In summary, this study shows that individual patients value medication attributes differently, which can be accounted for with respect to optimizing medication treatment of adults with ADHD. The findings of this study highlight the significant work burden and emotional impact of adult ADHD with 75% reporting moderate or severe work-related burden and 78% reporting at least one other psychiatric comorbidity. Among the ADHD adult population, three patient groups emerged with differing importance given to various treatment attributes. Trade-offs between speed of onset, duration of effect, and risk of side effects each will vary in terms of their importance depending upon the patient and his/her characteristics.
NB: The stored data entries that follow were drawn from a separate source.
/-- An exception ends the job with HANDLER_FAULT, reason 6, or reason 1 where its cycle budget expires on the same edge
(R233 to R235). -/
def State.except (s : State) (j : Job) (code trap : Nat) : State :=
  s.handlerFault j.id (if j.h.wcet ≤ j.cycles + 1 then 1 else 6 + code * 256 + trap * 65536)

/-! ### Performing an instruction -/

/-- What a branch does: the target, taken or not (R261). -/
def branchTo (k : Core) (taken : Bool) (target : Nat) (ws : List PendW) : Issue :=
  { ws := ws, br := some (if taken then target else (k.pc + 3) % 16384), taken := taken }

/-- What LOOP and LOOPR do (R227, R262). -/
def loopTo (k : Core) (l le count : Nat) : Issue :=
  { ws := [{ dst := lreg l 0, val := BitVec.ofNat 32 (idxNext k.pc), rem := 3 },
           { dst := lreg l 1, val := BitVec.ofNat 32 le, rem := 3 }, { dst := lreg l 2, val := BitVec.ofNat 32 count, rem := 3 }]
    skip := if count = 0 then some (idxNext le) else none }

/-- What an instruction does that touches its core's registers and private bits only. -/
def regIssue (k : Core) : Op → Issue
  | .alu f rd ra rb => { ws := putReg rd (aluOp f (k.reg ra) (k.reg rb)) 2 }
  | .shift f rd ra rb => { ws := putReg rd (shOp f (k.reg ra) ((k.reg rb).toNat % 32)) 2 }
  | .shiftI f rd ra n => { ws := putReg rd (shOp f (k.reg ra) n) 2 }
  | .muldiv f rd ra rb =>
    let isDiv := f == .div || f == .divu || f == .rem || f == .remu
    { ws := putReg rd (mulOp f (k.reg ra) (k.reg rb)) (if isDiv then 19 else 3), div := if isDiv then 18 else 0 }
  | .aluI f rd ra imm =>
    let i : W32 := if f = .add then (BitVec.ofNat 16 imm).signExtend 32 else BitVec.ofNat 32 imm
    { ws := putReg rd (aluOp f (k.reg ra) i) 2 }
  | .movhi rd imm => { ws := putReg rd (BitVec.ofNat 32 (imm * 65536)) 2 }
  | .ext rd ra pos len sign => { ws := putReg rd (extOp (k.reg ra) pos len sign) 2 }
  | .ins rd ra pos len => { ws := putReg rd (insOp (k.reg rd) (k.reg ra) pos len) 2 }
  | .sel rd ra rb bit => { ws := putReg rd (if k.bit bit then k.reg ra else k.reg rb) 2 }
  | .cmp cond bd ra rb => { bs := [{ bit := bd, val := condHolds cond (k.reg ra) (k.reg rb), rem := 2 }] }
  | .cmpi cond bd ra i => { bs := [{ bit := bd, val := condHolds cond (k.reg ra) (cmpiImm cond i), rem := 2 }] }
  | .blog f bd b => { bs := [{ bit := bd, val := blogOp f (k.bit bd) (k.bit b), rem := 2 }] }
  | .j t => branchTo k true t []
  | .jal rd t => branchTo k true t (putReg rd (BitVec.ofNat 32 ((k.pc + 3) % 16384)) 2)
  | .jr ra => branchTo k true ((k.reg ra).toNat % 16384) []
  | .jalr rd ra => branchTo k true ((k.reg ra).toNat % 16384) (putReg rd (BitVec.ofNat 32 ((k.pc + 3) % 16384)) 2)
  | .bt b t => branchTo k (k.bit b) t []
  | .bf b t => branchTo k (!k.bit b) t []
  | .bz ra t => branchTo k (k.reg ra == 0) t []
  | .bnz ra t => branchTo k (k.reg ra != 0) t []
  | .loop l le count => loopTo k l le count
  | .loopr l le ra => loopTo k l le (min (k.reg ra).toNat 65535)
  | .mflb l rd => { ws := putReg rd (tabGet 0 k.regs (lreg l 0)) 2 }
  | .mfle l rd => { ws := putReg rd (tabGet 0 k.regs (lreg l 1)) 2 }
  | .mflc l rd => { ws := putReg rd (tabGet 0 k.regs (lreg l 2)) 2 }
  | .mtlc l ra =>
    if k.mtlcNone l ra then {} else { ws := [{ dst := lreg l 2, val := k.reg ra &&& 0xFFFF, rem := 3 }] }
  | _ => {}

/-- The microwords a custom instruction executes (R271). -/
def State.cxWords (s : State) (p n : Nat) : List Nat :=
  let start := s.get (R.SPR_CX_ENTRY_START p n)
  (List.range (min (s.get (R.SPR_CX_ENTRY_LEN p n)) (s.get (R.SPR_CX_ENTRY_LATENCY p n)))).map (fun i =>
    let w := (start + i) % 1024
    s.get (R.SPR_UCODE_WORD p w 0) + s.get (R.SPR_UCODE_WORD p w 1) * 2 ^ 32 + s.get (R.SPR_UCODE_WORD p w 2) * 2 ^ 64)

/-- CX (R270, R271). -/
def State.doCx (s : State) (c : Nat) (k : Core) (j : Job) (n rd ra rb imm7 : Nat) : State :=
  let lat := s.get (R.SPR_CX_ENTRY_LATENCY (c / 16) n)
  s.retire c k j { ws := putReg rd (cxRun (k.reg ra) (k.reg rb) imm7 (s.cxWords (c / 16) n)) lat, cx := lat }

/-- A load (R259, R260). -/
def State.doLoad (s : State) (c : Nat) (k : Core) (j : Job) (f : LdF) (rd ra imm : Nat) : State :=
  let a := effAddr k ra imm
  let sram := sramTimed a
  let dist := if sram then 26 else 4
  let r := s.coreLoad c k j a (ldSize f)
  let ws := match f with
    | .d => putReg rd (BitVec.ofNat 32 (fld r.1 0 4)) dist ++ putReg (rd + 1) (BitVec.ofNat 32 (fld r.1 4 4)) dist
    | _ => putReg rd (ldExt f (ofLE r.1)) dist
  r.2.retire c k j { ws := ws, sp := if sram then 15 else 0 }

/-- A store (R259, R260). -/
def State.doStore (s : State) (c : Nat) (k : Core) (j : Job) (f : StF) (rd ra imm : Nat) : State :=
  let a := effAddr k ra imm
  let bs := match f with
    | .d => toLE 4 (k.reg rd).toNat ++ toLE 4 (k.reg (rd + 1)).toNat
    | _ => toLE (stSize f) (k.reg rd).toNat
  (s.coreStore c k j a bs).retire c k j { sp := if sramTimed a then 15 else 0 }

/-- BSET, BCLR and BINV (R255). -/
def State.doBit (s : State) (c : Nat) (k : Core) (j : Job) (f : BitF) (b : Nat) : State :=
  if b < 4096 then s.retire c k j { bs := [{ bit := b, val := bitOp f (k.bit b), rem := 2 }] }
  else
    let old := s.shared c b
    (s.setShared c b (bitOp f old)).retire c k j { own := [{ bit := b, val := old, rem := 4 }] }

/-- TAS and TAC (R222, R258). -/
def State.doAtom (s : State) (c : Nat) (k : Core) (j : Job) (set : Bool) (rd off : Nat) : State :=
  let old := s.shared c (4096 + off)
  (s.setShared c (4096 + off) set).retire c k j
    { ws := putReg rd (if old then 1 else 0) 5, own := [{ bit := 4096 + off, val := old, rem := 4 }] }

/-- LUT (`luti` false) and LUTI (R263, R264). -/
def State.doLut (s : State) (c : Nat) (k : Core) (j : Job) (luti : Bool) (rd ra rb : Nat) : State :=
  let a := (k.reg ra).toNat
  let bs := s.localBytes c k a (s.lutBytes c k a)
  let h := fld bs 0 4
  s.retire c k j { ws := if luti then putReg rd (lutiOp h (bs.drop 4) (k.reg rb)) 7 else putReg rd (lutOp h (bs.drop 4) (k.reg rb)) 5 }

/-- CTLUT (R265). -/
def State.doCtlut (s : State) (c : Nat) (k : Core) (j : Job) (rd ra rb n w : Nat) (sign : Bool) : State :=
  let bs := s.localBytes c k (k.reg ra).toNat (32 * n)
  s.retire c k j { ws := putReg rd (ctlutOp n w sign bs (k.reg rb)) (6 + n), tbl := n + 1 }

/-- The units a job has used, and may use, in a pool (R189). -/
def Job.unitsLeft (j : Job) (pool : Nat) : Nat :=
  if pool = 0 then j.h.symU - j.symUsed else if pool = 1 then j.h.digU - j.digUsed else j.h.pkeU - j.pkeUsed

/-- Charge a submission to its job, and hold its ticket. -/
def Job.submitted (j : Job) (pool ticket n : Nat) : Job :=
  { j with tickets := j.tickets ++ [(ticket, pool)]
           symUsed := if pool = 0 then j.symUsed + n else j.symUsed
           digUsed := if pool = 1 then j.digUsed + n else j.digUsed
           pkeUsed := if pool = 2 then j.pkeUsed + n else j.pkeUsed
           moverUsed := if pool = 3 then j.moverUsed + n else j.moverUsed }

/-- SUBMIT (R266, R267): the check of R189, then the command or descriptor is issued. -/
def State.doSubmit (s : State) (c : Nat) (k : Core) (j : Job) (pool ticket ra : Nat) : State :=
  let desc := s.localBytes c k (k.reg ra).toNat (descLen pool)
  let n := if pool = 3 then fld desc 4 4 else cmdUnits pool desc
  if pool = 3 ∧ j.h.moverBytes < j.moverUsed + n then s.handlerFault j.id 3
  else if pool ≠ 3 ∧ j.unitsLeft pool < n then s.handlerFault j.id 2
  else
    let s1 := (s.retire c (k.clearTicket k.tier ticket) j {}).updJob j.id (fun j => j.submitted pool ticket n)
    if pool = 3 then s1.submitMv j c ticket desc
    else
      { s1 with cmds := s1.cmds ++ [{ pool := pool, job := j.id, ticket := ticket, core := c, tier := j.cls, dome := j.dome
                                      artEpoch := j.artEpoch, promise := if j.cls = 0 then some j.promise else none
                                      desc := desc, slots := j.slots }] }

/-- WAITB (R224): done, or the job waits for the flag. -/
def State.doWaitb (s : State) (c : Nat) (k : Core) (j : Job) (b : Nat) : State :=
  let t := b - 32768
  let s1 := s.retire c k j {}
  if k.done t then s1
  else
    let mover := j.tickets.any (fun x => x.1 == t && x.2 == 3)
    s1.updJob j.id (fun j => { j with st := if mover then .waitMover else .waitEngine, wait := some t })

/-- The SRAM offset of the job slot of a core and tier (R210). -/
def slotOff (c tier : Nat) : Nat := 0x3E0000 + (2 * (c % 16) + tier) * 0x1000

/-- A status that a handler may not exit with (R189, reason 7). -/
def exitForbidden (st : Nat) : Bool := (0x0100 ≤ st && st ≤ 0x01FF) || 0x0AFF < st

/-- The completion of a result of n bytes would exceed EGRESS_BYTES on the wire (R189, reason 4; R458). -/
def State.egressOver (s : State) (j : Job) (n : Nat) : Bool :=
  match s.jobSession j with
  | some (_, x) => decide (j.h.egressBytes < s.wireSize x.peer (32 + roundUp n 8))
  | none => false

/-- EXIT (R232, R189). -/
def State.doExit (s : State) (c : Nat) (k : Core) (j : Job) (ra rb : Nat) : State :=
  let st := (k.reg ra).toNat % 65536
  let n := (k.reg rb).toNat
  if exitForbidden st then s.handlerFault j.id 7
  else if s.egressOver j n then s.handlerFault j.id 4
  else
    let r := s.rd { agent := 0x2A2, dom := j.dome, epoch := j.artEpoch } (sramAddr (c / 16) (slotOff c k.tier + 0x200)) n
    r.2.endJob j .done st 0 r.1

/-- An instruction without an exception is performed. -/
def State.perform (s : State) (c : Nat) (k : Core) (j : Job) (op : Op) : State :=
  match op with
  | .bitop f b => s.doBit c k j f b
  | .bfr rd w b => s.retire c k j { ws := putReg rd (BitVec.ofNat 32 (s.bitField c k j b w)) 3 }
  | .atom set rd off => s.doAtom c k j set rd off
  | .load f rd ra imm => s.doLoad c k j f rd ra imm
  | .store f rd ra imm => s.doStore c k j f rd ra imm
  | .lut rd ra rb => s.doLut c k j false rd ra rb
  | .luti rd ra rb => s.doLut c k j true rd ra rb
  | .ctlut rd ra rb n w sign => s.doCtlut c k j rd ra rb n w sign
  | .submit pool t ra => s.doSubmit c k j pool t ra
  | .waitb b => s.doWaitb c k j b
  | .exit ra rb => s.doExit c k j ra rb
  | .trap n => s.except j 0x12 n
  | .cx n rd ra rb imm => s.doCx c k j n rd ra rb imm
  | o => s.retire c k j (regIssue k o)

/-- The job that core `c` may issue an instruction for now: it is RUNNING and its cycle budget is not spent (R189). -/
def State.issuer (s : State) (c : Nat) : Option Job :=
  if c < 512 ∧ (s.core c).phase = .running then
    ((s.core c).job.bind s.job).bind (fun j => if j.st = .running ∧ j.cycles < j.h.wcet then some j else none)
  else none

/-- The instruction word at the core's pc (R242). -/
def State.fetchWord (s : State) (c : Nat) : Nat := ofLE (s.bytes (coreAddr c (0x20000 + 4 * (s.core c).pc)) 4)

/-- Core `c` issues an instruction: nothing where it may not issue, or where its next word is not this instruction. -/
def State.issueOp (s : State) (c : Nat) (op : Op) : State :=
  match s.issuer c with
  | none => s
  | some j =>
    if decodeCore (s.fetchWord c) = some op then
      let k := (s.core c).age
      match s.exception c k j op with
      | none => s.perform c k j op
      | some code => s.except j code (match op with | .trap n => n | _ => 0)
    else s

/-- A compare: its operand names the condition by code (R240); a code that no condition has issues nothing. -/
def State.issueCmp (s : State) (c cond : Nat) (f : Cond → Op) : State :=
  match decCond cond with
  | some k => s.issueOp c (f k)
  | none => s

/-- Core `c` reaches an undefined word (R242): ILLEGAL. -/
def State.illegal (s : State) (c : Nat) : State :=
  match s.issuer c with
  | none => s
  | some j => if (decodeCore (s.fetchWord c)).isNone then s.except j 0x01 0 else s

/-- The scrub freezes the spire's cores for one cycle (R219), which counts as RUNNING. -/
def State.scrubFreeze (s : State) (p : Nat) : State :=
  { s with jsc := { s.jsc with jobs := s.jsc.jobs.map (fun j =>
      if j.st = .running ∧ j.core.map (· / 16) = some p then { j with cycles := j.cycles + 1 } else j) } }

/-! ### Job entry (R228) and the flight record (R236 to R238) -/

/-- Entry of a job on core `c` with its tier and key map: private bits and event view cleared, registers as R228 gives
them, the payload copied into the job slot (R182), 8 cycles. -/
def State.enter (s : State) (c : Nat) (j : Job) (va : Nat) : State :=
  let k := s.core c
  let big := 512 < j.payloadLen
  let off := slotOff c j.cls
  let put (rs : List (Nat × W32)) (e : Nat × Nat) : List (Nat × W32) := tabSet 0 rs e.1 (BitVec.ofNat 32 e.2)
  let regs := [(1, if big then 0 else 0x10000000 + off), (2, if big then va % 2 ^ 32 else 0), (3, if big then va / 2 ^ 32 % 65536 else 0),
    (4, j.payloadLen), (5, j.handles.length), (6, 0x10000000 + off + 0x200), (7, j.id), (8, j.regions % 2 ^ 32),
    (9, j.regions / 2 ^ 32)].foldl put []
  let k1 : Core := { k with
    regs := regs, pend := [], pbits := [], ownSh := [], pc := j.h.entry % 16384, slots := 0, target := 0, divBusy := 0, cxBusy := 0
    tblBusy := 0, spacing := 0, phase := .running, job := some j.id, tier := j.cls
    bits := k.bits.filter (fun e => e.1 / 4096 != j.cls), events := k.events.filter (fun e => e.1 / 512 != j.cls)
    keysP := if j.cls = 0 then j.slots else k.keysP, keysB := if j.cls = 0 then k.keysB else j.slots }
  let s1 := s.setCore c k1
  let s2 := if big then s1 else s1.putBytes (sramAddr (c / 16) off) j.payload
  s2.updJob j.id (fun j => { j with st := .running, core := some c, cycles := 8 })

/-- The flight record of a core (R237). -/
def Core.record (k : Core) : List W32 :=
  let r (n : Nat) : Nat := (tabGet 0 k.regs n).toNat
  let w (n : Nat) : W32 := BitVec.ofNat 32 n
  let pb (i : Nat) : Nat := match k.pbits[i]? with
    | some b => 0x8000 + b2n b.val * 0x4000 + (b.rem - 1) % 2 * 0x2000 + b.bit % 4096
    | none => 0
  let tag (i : Nat) : Nat := match k.pend[i]? with
    | some p => 0x8000 + p.dst % 64 * 512 + p.rem % 128
    | none => 0
  let v (i : Nat) : W32 := match k.pend[i]? with | some p => p.val | none => 0
  (List.range 31).map (fun i => w (r (i + 1)))
    ++ [w (r 32 % 16384 + r 33 % 16384 * 65536), w (r 35 % 16384 + r 36 % 16384 * 65536), w (r 38 % 16384 + r 39 % 16384 * 65536),
        w (r 34 % 65536 + r 37 * 65536), w (r 40 % 65536 + pb 0 * 65536), w (pb 1),
        w (k.pc + k.target * 65536 + k.slots * 2 ^ 30),
        w (k.divBusy % 32 + k.cxBusy % 128 * 32 + k.tblBusy % 128 * 4096 + k.spacing % 32 * 2 ^ 19)]
    ++ (List.range 6).map v ++ [w (tag 0 + tag 1 * 65536), w (tag 2 + tag 3 * 65536), w (tag 4 + tag 5 * 65536)]
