/-- MINU (R247): Unsigned minimum. -/
def execMinu (c : Nat) (rd : Nat) (ra : Nat) (rb : Nat) (s : State) : Host.Outcome State Fault Refusal :=
  .next (s.whenRuns fun s => s.issueOp c (.alu .umin rd ra rb))

/-- MAXU (R247): Unsigned maximum. -/
def execMaxu (c : Nat) (rd : Nat) (ra : Nat) (rb : Nat) (s : State) : Host.Outcome State Fault Refusal :=
  .next (s.whenRuns fun s => s.issueOp c (.alu .umax rd ra rb))

/-- CLZ (R247): Count leading zeros of ra. -/
def execClz (c : Nat) (rd : Nat) (ra : Nat) (s : State) : Host.Outcome State Fault Refusal :=
  .next (s.whenRuns fun s => s.issueOp c (.alu .clz rd ra 0))

/-- POPC (R247): Count set bits of ra. -/
def execPopc (c : Nat) (rd : Nat) (ra : Nat) (s : State) : Host.Outcome State Fault Refusal :=
  .next (s.whenRuns fun s => s.issueOp c (.alu .popc rd ra 0))

/-- BSWAP (R247): Reverse the bytes of ra. -/
def execBswap (c : Nat) (rd : Nat) (ra : Nat) (s : State) : Host.Outcome State Fault Refusal :=
  .next (s.whenRuns fun s => s.issueOp c (.alu .bswap rd ra 0))

/-- SHL (R248): Shift left by rb. -/
def execShl (c : Nat) (rd : Nat) (ra : Nat) (rb : Nat) (s : State) : Host.Outcome State Fault Refusal :=
  .next (s.whenRuns fun s => s.issueOp c (.shift .shl rd ra rb))

/-- SHR (R248): Logical shift right by rb. -/
def execShr (c : Nat) (rd : Nat) (ra : Nat) (rb : Nat) (s : State) : Host.Outcome State Fault Refusal :=
  .next (s.whenRuns fun s => s.issueOp c (.shift .shr rd ra rb))

/-- SHA (R248): Arithmetic shift right by rb. -/
def execSha (c : Nat) (rd : Nat) (ra : Nat) (rb : Nat) (s : State) : Host.Outcome State Fault Refusal :=
  .next (s.whenRuns fun s => s.issueOp c (.shift .sha rd ra rb))

/-- ROR (R248): Rotate right by rb. -/
def execRor (c : Nat) (rd : Nat) (ra : Nat) (rb : Nat) (s : State) : Host.Outcome State Fault Refusal :=
  .next (s.whenRuns fun s => s.issueOp c (.shift .ror rd ra rb))

/-- SHLI (R248): Shift left by an immediate amount. -/
def execShli (c : Nat) (rd : Nat) (ra : Nat) (amount : Nat) (s : State) : Host.Outcome State Fault Refusal :=
  .next (s.whenRuns fun s => s.issueOp c (.shiftI .shl rd ra amount))

/-- SHRI (R248): Logical shift right by an immediate amount. -/
def execShri (c : Nat) (rd : Nat) (ra : Nat) (amount : Nat) (s : State) : Host.Outcome State Fault Refusal :=
  .next (s.whenRuns fun s => s.issueOp c (.shiftI .shr rd ra amount))

/-- SHAI (R248): Arithmetic shift right by an immediate amount. -/
def execShai (c : Nat) (rd : Nat) (ra : Nat) (amount : Nat) (s : State) : Host.Outcome State Fault Refusal :=
  .next (s.whenRuns fun s => s.issueOp c (.shiftI .sha rd ra amount))

/-- RORI (R248): Rotate right by an immediate amount. -/
def execRori (c : Nat) (rd : Nat) (ra : Nat) (amount : Nat) (s : State) : Host.Outcome State Fault Refusal :=
  .next (s.whenRuns fun s => s.issueOp c (.shiftI .ror rd ra amount))

/-- ADDI (R249): rd = ra + sign-extended imm16. -/
def execAddi (c : Nat) (rd : Nat) (ra : Nat) (imm16 : Nat) (s : State) : Host.Outcome State Fault Refusal :=
  .next (s.whenRuns fun s => s.issueOp c (.aluI .add rd ra imm16))

/-- ANDI (R249): rd = ra AND zero-extended imm16. -/
def execAndi (c : Nat) (rd : Nat) (ra : Nat) (imm16 : Nat) (s : State) : Host.Outcome State Fault Refusal :=
  .next (s.whenRuns fun s => s.issueOp c (.aluI .band rd ra imm16))

/-- ORI (R249): rd = ra OR zero-extended imm16. -/
def execOri (c : Nat) (rd : Nat) (ra : Nat) (imm16 : Nat) (s : State) : Host.Outcome State Fault Refusal :=
  .next (s.whenRuns fun s => s.issueOp c (.aluI .bor rd ra imm16))

/-- XORI (R249): rd = ra XOR zero-extended imm16. -/
def execXori (c : Nat) (rd : Nat) (ra : Nat) (imm16 : Nat) (s : State) : Host.Outcome State Fault Refusal :=
  .next (s.whenRuns fun s => s.issueOp c (.aluI .bxor rd ra imm16))

/-- MOVHI (R249): rd = imm16 shifted to the high half. -/
def execMovhi (c : Nat) (rd : Nat) (imm16 : Nat) (s : State) : Host.Outcome State Fault Refusal :=
  .next (s.whenRuns fun s => s.issueOp c (.movhi rd imm16))

/-- EXT (R250): Extract a bit field of ra into rd. -/
def execExt (c : Nat) (rd : Nat) (ra : Nat) (pos : Nat) (len : Nat) (sign : Bool) (s : State) : Host.Outcome State
    Fault Refusal :=
  .next (s.whenRuns fun s => s.issueOp c (.ext rd ra pos len sign))

/-- INS (R250): Insert low bits of ra into a field of rd. -/
def execIns (c : Nat) (rd : Nat) (ra : Nat) (pos : Nat) (len : Nat) (s : State) : Host.Outcome State Fault Refusal :=
  .next (s.whenRuns fun s => s.issueOp c (.ins rd ra pos len))

/-- SEL (R251): Select ra or rb by a private bit. -/
def execSel (c : Nat) (rd : Nat) (ra : Nat) (rb : Nat) (sbit : Nat) (s : State) : Host.Outcome State Fault Refusal :=
  .next (s.whenRuns fun s => s.issueOp c (.sel rd ra rb sbit))

/-- MUL (R252): Low 32 bits of the product. -/
def execMul (c : Nat) (rd : Nat) (ra : Nat) (rb : Nat) (s : State) : Host.Outcome State Fault Refusal :=
  .next (s.whenRuns fun s => s.issueOp c (.muldiv .mul rd ra rb))

/-- MULH (R252): High 32 bits of the signed product. -/
def execMulh (c : Nat) (rd : Nat) (ra : Nat) (rb : Nat) (s : State) : Host.Outcome State Fault Refusal :=
  .next (s.whenRuns fun s => s.issueOp c (.muldiv .mulh rd ra rb))

/-- MULHU (R252): High 32 bits of the unsigned product. -/
def execMulhu (c : Nat) (rd : Nat) (ra : Nat) (rb : Nat) (s : State) : Host.Outcome State Fault Refusal :=
  .next (s.whenRuns fun s => s.issueOp c (.muldiv .mulhu rd ra rb))

/-- DIV (R252): Signed quotient. -/
def execDiv (c : Nat) (rd : Nat) (ra : Nat) (rb : Nat) (s : State) : Host.Outcome State Fault Refusal :=
  .next (s.whenRuns fun s => s.issueOp c (.muldiv .div rd ra rb))

/-- DIVU (R252): Unsigned quotient. -/
def execDivu (c : Nat) (rd : Nat) (ra : Nat) (rb : Nat) (s : State) : Host.Outcome State Fault Refusal :=
  .next (s.whenRuns fun s => s.issueOp c (.muldiv .divu rd ra rb))

/-- REM (R252): Signed remainder. -/
def execRem (c : Nat) (rd : Nat) (ra : Nat) (rb : Nat) (s : State) : Host.Outcome State Fault Refusal :=
  .next (s.whenRuns fun s => s.issueOp c (.muldiv .rem rd ra rb))

/-- REMU (R252): Unsigned remainder. -/
def execRemu (c : Nat) (rd : Nat) (ra : Nat) (rb : Nat) (s : State) : Host.Outcome State Fault Refusal :=
  .next (s.whenRuns fun s => s.issueOp c (.muldiv .remu rd ra rb))

/-- CMP (R253): Compare two registers under a condition and write a private bit. -/
def execCmp (c : Nat) (cond : Nat) (bd : Nat) (ra : Nat) (rb : Nat) (s : State) : Host.Outcome State Fault Refusal :=
  .next (s.whenRuns fun s => s.issueCmp c cond (fun f => .cmp f bd ra rb))

/-- CMPI (R254): Compare a register with an immediate and write a private bit. -/
def execCmpi (c : Nat) (cond : Nat) (bd : Nat) (ra : Nat) (imm9 : Nat) (s : State) : Host.Outcome State Fault Refusal
    :=
  .next (s.whenRuns fun s => s.issueCmp c cond (fun f => .cmpi f bd ra imm9))

/-- BSET (R255): Set a private or spire-shared bit. -/
def execBset (c : Nat) (bit : Nat) (s : State) : Host.Outcome State Fault Refusal :=
  .next (s.whenRuns fun s => s.issueOp c (.bitop .bset bit))

/-- BCLR (R255): Clear a private or spire-shared bit. -/
def execBclr (c : Nat) (bit : Nat) (s : State) : Host.Outcome State Fault Refusal :=
  .next (s.whenRuns fun s => s.issueOp c (.bitop .bclr bit))

/-- BINV (R255): Invert a private or spire-shared bit. -/
def execBinv (c : Nat) (bit : Nat) (s : State) : Host.Outcome State Fault Refusal :=
  .next (s.whenRuns fun s => s.issueOp c (.bitop .binv bit))

/-- BAND (R256): bd = bd AND bs. -/
def execBand (c : Nat) (bd : Nat) (bs : Nat) (s : State) : Host.Outcome State Fault Refusal :=
  .next (s.whenRuns fun s => s.issueOp c (.blog .band bd bs))

/-- BOR (R256): bd = bd OR bs. -/
def execBor (c : Nat) (bd : Nat) (bs : Nat) (s : State) : Host.Outcome State Fault Refusal :=
  .next (s.whenRuns fun s => s.issueOp c (.blog .bor bd bs))
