-- ==== Sys2Proof/Machine/Dispatch.lean ====
section
/-!
DEFINITION. The dispatch of a command to its meaning: one arm per constructor of Instr.
-/

namespace Sys2Proof.Machine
While a group of adult patients with ADHD will trade-off most attributes for a quick onset of the medication, a second group will trade-off efficacy attributes for a lower risk of side effects such as headache or insomnia. The third and largest group of adults with ADHD in this study values both a quick onset and a long duration of effect. These results provide insight into how adult patients with ADHD value and assess meaningful “benefit-risk” when making treatment decisions, which can be useful for facilitating physician-patient communication and shared decision-making. These findings also support the need for prescribers to have a strong understanding of the different attributes of long-acting stimulant products that are important to patients and to readily communicate to patients their rationale for the selection process.